# Dynaudio Esotec System 342 - Need help on amps to run them ACTIVE!



## Master D (Aug 18, 2005)

Hi Guys,

I know that amp choice is rather personal at times, and that some people would swear by one brand and spit on the other...however in DIYMA, I trust that most of us here are open minded and are able to give unbiased (well almost most of the time  ) views on most subjects. So I decided to post this thread in the hope to gather some opinions from all you kind folks!

Well, here is my "problem". I will be running my Dyna 342 set full active in about a month and I need to get new amps that will drive them well. For those of you who are not too familar with the drivers, the links below will give you some of the important details:

Dynaudio System 342 Details

Tweeter-MD102 Details
Tweeter-MD102 Tech Sheet

Midrange-MD142 Details
Midrange-MD142 Tech Sheet

Woofer-MW 162 Details
Woofer-MW 162 Tech Sheet

As you can see, the midrange and the tweeter are both 8 Ohm drivers while the woofer is 4 Ohm. Therein lies my problem. I am inclined to feed the drivers with the recommended power as per the spec sheets and I am having a horrible time finding a suitable (in terms of price and power output) amp for them. So ideally, I would wanna feed 100W to the woofer and as close to 200W (at 4 ohm) to both the tweet and midrange. Am I stupid to wanna do so???? 

I would like to get the amps from the same maker and range if possible. Well, to date, the only amps that I can find in my country (Singapore) that are reasonably priced (new) for the task:

- Audison LRX 4.1K + Audison LRX 3.1K 

I am also considering used TruTech T03 4.150 amps (if I can find them) but I am concerned if they would be a good choice for the tweet and mids. I have no previous experience with TruTech amps so thats why I am sceptical. Can someone please clarify this for me??? 

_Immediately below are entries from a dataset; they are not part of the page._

-- ==== Sys2Proof/Laws/Control.lean ====
section
/-!
SUPPORT. What a controller step can do, said once: acceptance in mode IDLE, nothing in mode HALTED,
and in mode BUSY one bus access followed by the move of `upc` and, at the end, the response
(10_state.md R40 to R43).
-/

namespace Sys2Proof.Machine

open Sys2Proof

/-! ### The three modes -/

theorem controlStep_idle {i : Instr} {m : State → Result} {s : State} (hw : s.cfg.wf = true)
    (hm : s.mode = .idle) : controlStep i m s = .next (accept i s) := by
  simp [controlStep, hw, hm]

theorem controlStep_busy {i : Instr} {m : State → Result} {s : State} (hw : s.cfg.wf = true)
    (hm : s.mode = .busy) : controlStep i m s = m s := by
  simp [controlStep, hw, hm]

theorem controlStep_halted {i : Instr} {m : State → Result} {s : State} (hw : s.cfg.wf = true)
    (hm : s.mode = .halted) : controlStep i m s = .fault .halted := by
  simp [controlStep, hw, hm]

/-- Every operation is accepted the same way (10_state.md R40). -/
theorem exec_idle {i : Instr} {s : State} (hw : s.cfg.wf = true) (hm : s.mode = .idle) :
    exec i s = .next (accept i s) := by
  cases i <;> exact controlStep_idle hw hm

/-- No operation has a step in mode HALTED (10_state.md R43). -/
theorem exec_halted {i : Instr} {s : State} (hw : s.cfg.wf = true) (hm : s.mode = .halted) :
    exec i s = .fault .halted := by
  cases i <;> exact controlStep_halted hw hm

/-- An answer with a next state comes from a well-formed configuration (00_scope.md R7). -/
theorem wf_of_exec_next {i : Instr} {s s' : State} (h : exec i s = .next s') :
    s.cfg.wf = true := by
  by_contra hw
  cases i <;>
    simp [exec, execReset, execSetClockSource, execSetEnabled, execSetCalibration, execSetReset,
      execSetInterrupts, execGetCounter, execSetCounter, execSetAlarm, execGetDivider,
      execSetPrescaler, execWaitForUpdate, execGetFlag, execClearFlags, controlStep, hw] at h

/-! ### The shapes of a micro-step -/

theorem readModifyWrite_read {i : Nat} {f : Word → Word} {s : State} (hu : s.upc = 0#5) :
    readModifyWrite i f s = readStep i s := by
  simp [readModifyWrite, hu]

theorem readModifyWrite_write {i : Nat} {f : Word → Word} {s : State} (hu : s.upc = 1#5) :
    readModifyWrite i f s = writeLast i (f s.t) s := by
  simp [readModifyWrite, hu]

theorem singleStep_zero {m : State → Result} {s : State} (hu : s.upc = 0#5) :
    singleStep m s = m s := by
  simp [singleStep, hu]

/-- How a micro-step ends after its bus access: `upc` advances, or it advances and the controller
responds, or the poll stays (10_state.md R32, R41, R42). -/
inductive Ends (u : State) : State → Prop where
  | goesOn : Ends u (advance u)
  | responds (d : Word) : Ends u (respond d (advance u))
  | stays : Ends u { u with upc := 0#5 }

/-- What a micro-step of a BUSY controller does: one read into `T` or one write, then an end. -/
inductive MicroStep (s s' : State) : Prop where
  | reads (r : Reg) (h : Ends (setT (readReg r s).1 (readReg r s).2) s')
  | writes (r : Reg) (v : Word) (h : Ends (writeReg r v s) s')

theorem readStep_micro {i : Nat} {s s' : State} (h : readStep i s = .next s') :
    MicroStep s s' := by
  cases hr : regAt s.cfg i with
  | none => simp [readStep, loadT, regRead, hr, andThen] at h
  | some r =>
    rw [readStep_of hr] at h
    injection h with h
    exact .reads r (h ▸ .goesOn)

theorem writeStep_micro {i : Nat} {v : Word} {s s' : State} (h : writeStep i v s = .next s') :
    MicroStep s s' := by
  cases hr : regAt s.cfg i with
  | none => simp [writeStep, regWrite, hr, andThen] at h
  | some r =>
    rw [writeStep_of hr] at h
    injection h with h
    exact .writes r v (h ▸ .goesOn)

theorem writeLast_micro {i : Nat} {v : Word} {s s' : State} (h : writeLast i v s = .next s') :
    MicroStep s s' := by
  cases hr : regAt s.cfg i with
  | none => simp [writeLast, writeStep, regWrite, hr, andThen] at h
  | some r =>
    rw [writeLast_of hr] at h
    injection h with h
    exact .writes r v (h ▸ .responds _)

theorem readLast_micro {i : Nat} {f : Word → Word} {s s' : State}
    (h : readLast i f s = .next s') : MicroStep s s' := by
  cases hr : regAt s.cfg i with
  | none => simp [readLast, readStep, loadT, regRead, hr, andThen] at h
  | some r =>
    rw [readLast_of hr] at h
    injection h with h
    exact .reads r (h ▸ .responds _)

theorem readModifyWrite_micro {i : Nat} {f : Word → Word} {s s' : State}
    (h : readModifyWrite i f s = .next s') : MicroStep s s' := by
  unfold readModifyWrite at h
  split at h
  · exact readStep_micro h
  · exact writeLast_micro h
  · exact nomatch h

theorem singleStep_micro {m : State → Result} (hm : ∀ s s', m s = .next s' → MicroStep s s')
    {s s' : State} (h : singleStep m s = .next s') : MicroStep s s' := by
  unfold singleStep at h
  split at h
  · exact hm _ _ h
  · exact nomatch h

theorem resetMicro_micro {s s' : State} (h : resetMicro s = .next s') : MicroStep s s' := by
  unfold resetMicro at h
  dsimp only at h
  split at h
  · exact writeStep_micro h
  · split at h
    · exact writeStep_micro h
    · split at h
      · exact readStep_micro h
      · exact writeStep_micro h
      · exact readStep_micro h
      · exact writeStep_micro h
      · exact writeLast_micro h
      · exact nomatch h

theorem poll_micro {s s' : State}
    (h : andThen (loadT s.cfg.idxCs s) pollDecide = .next s') : MicroStep s s' := by
  cases hr : regAt s.cfg s.cfg.idxCs with
  | none => simp [loadT, regRead, hr, andThen] at h
  | some r =>
    rw [loadT_of hr] at h
    simp only [andThen, pollDecide] at h
    injection h with h
    refine .reads r ?_
    split at h
    · exact h ▸ .responds _
    · exact h ▸ .stays

/-- A BUSY controller's step is one micro-step: one bus access and an end (10_state.md R41). -/
theorem exec_busy_micro {i : Instr} {s s' : State} (hm : s.mode = .busy)
    (h : exec i s = .next s') : MicroStep s s' := by
  have hw := wf_of_exec_next h
  cases i <;>
    simp only [exec, execReset, execSetClockSource, execSetEnabled, execSetCalibration,
      execSetReset, execSetInterrupts, execGetCounter, execSetCounter, execSetAlarm,
      execGetDivider, execSetPrescaler, execWaitForUpdate, execGetFlag, execClearFlags,
      controlStep_busy hw hm] at h
  case reset => exact resetMicro_micro h
  case waitForUpdate => exact singleStep_micro (fun _ _ => poll_micro) h
  case getCounter => exact singleStep_micro (fun _ _ => readLast_micro) h
  case getDivider => exact singleStep_micro (fun _ _ => readLast_micro) h
  case getFlag => exact singleStep_micro (fun _ _ => readLast_micro) h
  case setCounter => exact singleStep_micro (fun _ _ => writeLast_micro) h
  case setAlarm => exact singleStep_micro (fun _ _ => writeLast_micro) h
  case setPrescaler => exact singleStep_micro (fun _ _ => writeLast_micro) h
  all_goals exact readModifyWrite_micro h

/-- What a controller step for `i` can do when it answers a next state. -/
theorem exec_cases {i : Instr} {s s' : State} (h : exec i s = .next s') :
    (s.mode = .idle ∧ s' = accept i s) ∨ (s.mode = .busy ∧ MicroStep s s') := by
  have hw := wf_of_exec_next h
  cases hm : s.mode with
  | idle =>
    rw [exec_idle hw hm] at h
    injection h with h
    exact .inl ⟨rfl, h.symm⟩
  | busy => exact .inr ⟨rfl, exec_busy_micro hm h⟩
  | halted => rw [exec_halted hw hm] at h; exact nomatch h

end Sys2Proof.Machine
end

Another TruTech amp that recently is getting rave reviews from my side of the pond are the Billet B4.100, but does anyone know if they really are as underated as people say they are?

What other amps in your opinion do you think would fit the bill? 

I'll be running full active with an Alpine 9965+701 combo so I dont really need on board crossovers on the amps. 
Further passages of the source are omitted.